## DATA SECTION
====================
/-- A grant that passes its checks reserves the slot and a counter, captures batch and time, and makes the engine BUSY;
the family becomes EXHAUSTED or LOW as its counter says, with the event raised. -/
def Obligations.GrantReserves : Prop :=
  ∀ (s : State) (i : LaneNo) (q : Request) (rest : List Request) (p : WrapPlan), s.supply = .on →
    s.grantLane = some i → (s.lane i).queue = q :: rest → s.grantChecks q = .wrap p →
    let k := (s.family p.family).now
    ∃ t k' w, exec .grant s = .next t ∧
      t.engine = .busy ⟨p.route, (s.queue p.route).batch, p.slot, ⟨p.family, k.generation, k.epoch, k.counter⟩⟩ w ∧
      w.lane = q.lane ∧ w.corr = q.corr ∧ w.kind = p.kind ∧ w.terminal = q.terminal ∧ w.till = q.till ∧
      w.cls = p.cls ∧ w.offline = p.offline ∧ w.amount = p.amount ∧ w.fraction = p.fraction ∧ w.stamp = s.time ∧
      w.ref = p.ref ∧ (p.kind ≠ .reversal → w.card = q.card) ∧ w.discarded = false ∧
      t.keys = { s.keys with families := Vec.put s.keys.families p.family { s.family p.family with now := k' } } ∧
      k' = { k with counter := k.counter + 1, state := k'.state } ∧
      (k.counter + 1 = k.ceiling → k'.state = .exhausted) ∧
      (k.counter + 1 ≠ k.ceiling → k.state = .active → k.ceiling - (k.counter + 1) ≤ k.low → k'.state = .low) ∧
      (k.counter + 1 ≠ k.ceiling → k.state ≠ .active ∨ k.low < k.ceiling - (k.counter + 1) → k'.state = k.state) ∧
      t.status = (s.status.raiseIf (decide (k.counter + 1 = k.ceiling)) .keyExhausted).raiseIf
        (decide (k.counter + 1 ≠ k.ceiling ∧ k.state = .active ∧ k.ceiling - (k.counter + 1) ≤ k.low)) .keyLow ∧
      t.intake = (grantedIntake s i rest).intake ∧
      t.qm.slots = s.qm.slots ∧ t.qm.queues = s.qm.queues ∧
      (∀ n free, p.slot = .pool n → s.qm.poolFree = n :: free → t.qm.poolFree = free) ∧
      ((∀ n, p.slot ≠ .pool n) → t.qm.poolFree = s.qm.poolFree) ∧
      t.links = s.links ∧ t.terminals = s.terminals ∧ t.accounts = s.accounts ∧ t.dispatch = s.dispatch ∧
      t.cutover = s.cutover ∧ t.supply = s.supply ∧ t.valid = s.valid

/-- A withdrawal turns the original into a VOID record where it stands, adds to the totals, writes the two history entries
and answers WITHDRAWN; no slot, counter or sequence is taken. -/
def Obligations.WithdrawalVoidsInPlace : Prop :=
  ∀ (s : State) (i : LaneNo) (q : Request) (rest : List Request) (h : HistoryEntry) (n : Nat) (rec : Record),
    s.supply = .on → s.grantLane = some i → (s.lane i).queue = q :: rest → s.grantChecks q = .withdraw h →
    s.slotOf (s.term q.terminal).route h.id = some n → s.at? n = some rec →
    let e := s.term q.terminal
    let acc := s.account e.route
    ∃ t, exec .grant s = .next t ∧
      t.qm = { s.qm with slots := (Store.put s.qm.slots n
        { rec with kind := .void, card := none, till := q.till, ref := some ⟨h.id, h.till⟩ }) } ∧
      t.at? n = some { rec with kind := .void, card := none, till := q.till, ref := some ⟨h.id, h.till⟩ } ∧
      (∀ m, m ≠ n → t.at? m = s.at? m) ∧
      t.accounts = Vec.put s.accounts e.route
        { acc with
          totals := { acc.totals with
            reversal := min (acc.totals.reversal + h.amount) Config.maxSum
            reversalCount := acc.totals.reversalCount + 1
            voidCount := acc.totals.voidCount + 1 }
          overflow := acc.overflow || decide (Config.maxSum < acc.totals.reversal + h.amount) ||
            decide (Config.maxSum < e.totals.reversal + h.amount) } ∧
      t.terminals = Vec.put s.terminals q.terminal
        { e with
          totals := { e.totals with
            reversal := min (e.totals.reversal + h.amount) Config.maxSum
            reversalCount := e.totals.reversalCount + 1
            voidCount := e.totals.voidCount + 1 }
          history := (⟨q.till, .reversal, h.amount, h.id, h.cls, .pending, false, false⟩ ::
            e.history.map fun x =>
              if x.till = h.till then { x with reversed := true, disposition := .voided } else x).take 8 } ∧
      t.link (.lane q.lane) = (s.link (.lane q.lane)).push (.run (.answer q.corr .withdrawn
        (.wrap ⟨s.cutover.near, (s.route e.route).state != .up⟩ h.id)) []) ∧
      (∀ m, m ≠ .lane q.lane → t.link m = s.link m) ∧
      t.status = s.status.raiseIf (!acc.overflow && (decide (Config.maxSum < acc.totals.reversal + h.amount) ||
        decide (Config.maxSum < e.totals.reversal + h.amount))) .totalOverflow ∧
      t.intake = (grantedIntake s i rest).intake ∧ t.engine = s.engine ∧ t.keys = s.keys ∧ t.dispatch = s.dispatch ∧
      t.cutover = s.cutover ∧ t.supply = s.supply ∧ t.valid = s.valid

/-! ### Completions -/

/-- The slot a reservation names (R96, R99). -/
def reservedSlot (s : State) (k : ReservationKept) : Nat :=
  match k.slot with
  | .live pos => 16 * k.route.val + pos % 16
  | .store pos => (s.storePlace k.route).slot pos
  | .pool n => n

/-- What a wrap's completion is for the totals (R49). -/
def completedAs (w : ReservationWork) : Completed :=
  match w.kind with
  | .auth => if w.offline then .offlineSale else .sale
  | .refund => .refund
  | .reversal => .reversal

/-- A completion's own effect, apart from the close that may fall due at it (R88 to R90): the record written and
appended, the offer points set, totals and history added to, the lane answered, the engine IDLE, and the events raised.
-/
def CompletedTo (s : State) (k : ReservationKept) (w : ReservationWork) (t : State) : Prop :=
  let id : Identity := ⟨k.route, k.batch, (s.queue k.route).nextSeq⟩
  let e := s.term w.terminal
  let acc := s.account k.route
  let q := s.queue k.route
  let n := reservedSlot s k
  let saturates := acc.totals.saturated (completedAs w) w.amount || e.totals.saturated (completedAs w) w.amount
  t.engine = .idle ∧
  (∃ card,
    (let now : Record := ⟨w.kind.recordKind, w.cls, .pending, id, w.terminal, w.till, w.stamp, k.key, w.offline, 0,
        w.fraction, w.amount, card, w.ref⟩;
      t.qm.slots = Store.put s.qm.slots n now ∧ t.at? n = some now ∧ ∀ m, m ≠ n → t.at? m = s.at? m) ∧
    (w.kind = .reversal → card = none) ∧
    (w.kind ≠ .reversal → ∃ data, card = some ⟨data, data.length - w.card.length⟩ ∧
      data.length = (w.card.length + 15) / 16 * 16)) ∧
  [WrapKind.auth, .refund, .reversal].map WrapKind.recordKind = [.auth, .refund, .reversal] ∧
  t.qm.poolFree = s.qm.poolFree ∧ (∀ r, r ≠ k.route → t.queue r = s.queue r) ∧
  (let q' := t.queue k.route;
    q' = { q with nextSeq := q.nextSeq + 1, live := q'.live, store := q'.store, overflow := q'.overflow } ∧
    q'.live.top = q.live.top ∧ q'.store.top = q.store.top ∧
    AtFirstPending q'.live (livePlace k.route) t.qm.slots ∧
    AtFirstPending q'.store (s.storePlace k.route) t.qm.slots ∧
    (∀ pos, k.slot = .live pos → q'.live.bottom = q.live.bottom + 1) ∧
    ((∀ pos, k.slot ≠ .live pos) → q'.live.bottom = q.live.bottom) ∧
    (∀ pos, k.slot = .store pos → q'.store.bottom = q.store.bottom + 1) ∧
    ((∀ pos, k.slot ≠ .store pos) → q'.store.bottom = q.store.bottom) ∧
    (∀ n, k.slot = .pool n → q'.overflow = q.overflow ++ [n]) ∧
    ((∀ n, k.slot ≠ .pool n) → q'.overflow = q.overflow) ∧
    t.status = (s.status.raiseIf (w.cls == .store &&
      (match s.config k.route with
        | some c => decide (2 ^ c.k - (q'.store.bottom - q'.store.top) ≤ c.highWater)
        | none => false)) .storeHigh).raiseIf (saturates && !acc.overflow) .totalOverflow) ∧
  t.accounts = Vec.put s.accounts k.route
    { acc with
      totals := acc.totals.add (completedAs w) w.amount
      offline := acc.offline + (if w.kind = .auth ∧ w.offline = true then w.amount else 0)
      overflow := acc.overflow || saturates } ∧
  t.terminals = Vec.put s.terminals w.terminal
    { e with
      totals := e.totals.add (completedAs w) w.amount
      history := (⟨w.till, w.kind, w.amount, id, w.cls, .pending, false, w.offline⟩ ::
        (match w.ref with
          | some ref => e.history.map fun h => if h.till = ref.till then { h with reversed := true } else h
          | none => e.history)).take 8 } ∧
  (w.discarded = false → t.link (.lane w.lane) = (s.link (.lane w.lane)).push (.run (.answer w.corr
    (if w.offline then .offlineAccepted else .wrapped)
    (.wrap ⟨s.cutover.near, (s.route k.route).state != .up⟩ id)) [])) ∧
  (w.discarded = true → t.links = s.links) ∧ (∀ m, m ≠ .lane w.lane → t.link m = s.link m) ∧
  t.intake = s.intake ∧ t.keys = s.keys ∧ t.dispatch = s.dispatch ∧ t.cutover = s.cutover ∧ t.supply = s.supply ∧
  t.valid = s.valid ∧ t.pending = s.pending

/-- A completion at which no close can be performed (none is pending, or the close buffer is busy) and that does not
take the last sequence has its own effect and no other: the record written, appended and counted, totals and history
added to, the lane answered unless the answer is discarded, the engine IDLE; the batch carries on under a pending close.
STORE_HIGH is raised for a STORE record that leaves the ring room at or below the high-water room, TOTAL_OVERFLOW at the
first saturation of the batch, and no other event. -/
def Obligations.CompletionMakesRecord : Prop :=
  ∀ (s : State) (k : ReservationKept) (w : ReservationWork), s.supply = .on → s.engine = .busy k w →
    (s.queue k.route).pending = none ∨ (s.queue k.route).buffer ≠ none → (s.queue k.route).nextSeq ≠ 65534 →
    ∃ t, exec .completion s = .next t ∧ CompletedTo s k w t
====================
## EXERCISE REQUIREMENTS
What you give back should be only the lines of the records above, starting at the line with "### Completions -/" and ending at the line with "let e := s.term w.terminal", restated word for word.

## YOUR SOLUTION
/-! ### Completions -/

/-- The slot a reservation names (R96, R99). -/
def reservedSlot (s : State) (k : ReservationKept) : Nat :=
  match k.slot with
  | .live pos => 16 * k.route.val + pos % 16
  | .store pos => (s.storePlace k.route).slot pos
  | .pool n => n

/-- What a wrap's completion is for the totals (R49). -/
def completedAs (w : ReservationWork) : Completed :=
  match w.kind with
  | .auth => if w.offline then .offlineSale else .sale
  | .refund => .refund
  | .reversal => .reversal

/-- A completion's own effect, apart from the close that may fall due at it (R88 to R90): the record written and
appended, the offer points set, totals and history added to, the lane answered, the engine IDLE, and the events raised.
-/
def CompletedTo (s : State) (k : ReservationKept) (w : ReservationWork) (t : State) : Prop :=
  let id : Identity := ⟨k.route, k.batch, (s.queue k.route).nextSeq⟩
  let e := s.term w.terminal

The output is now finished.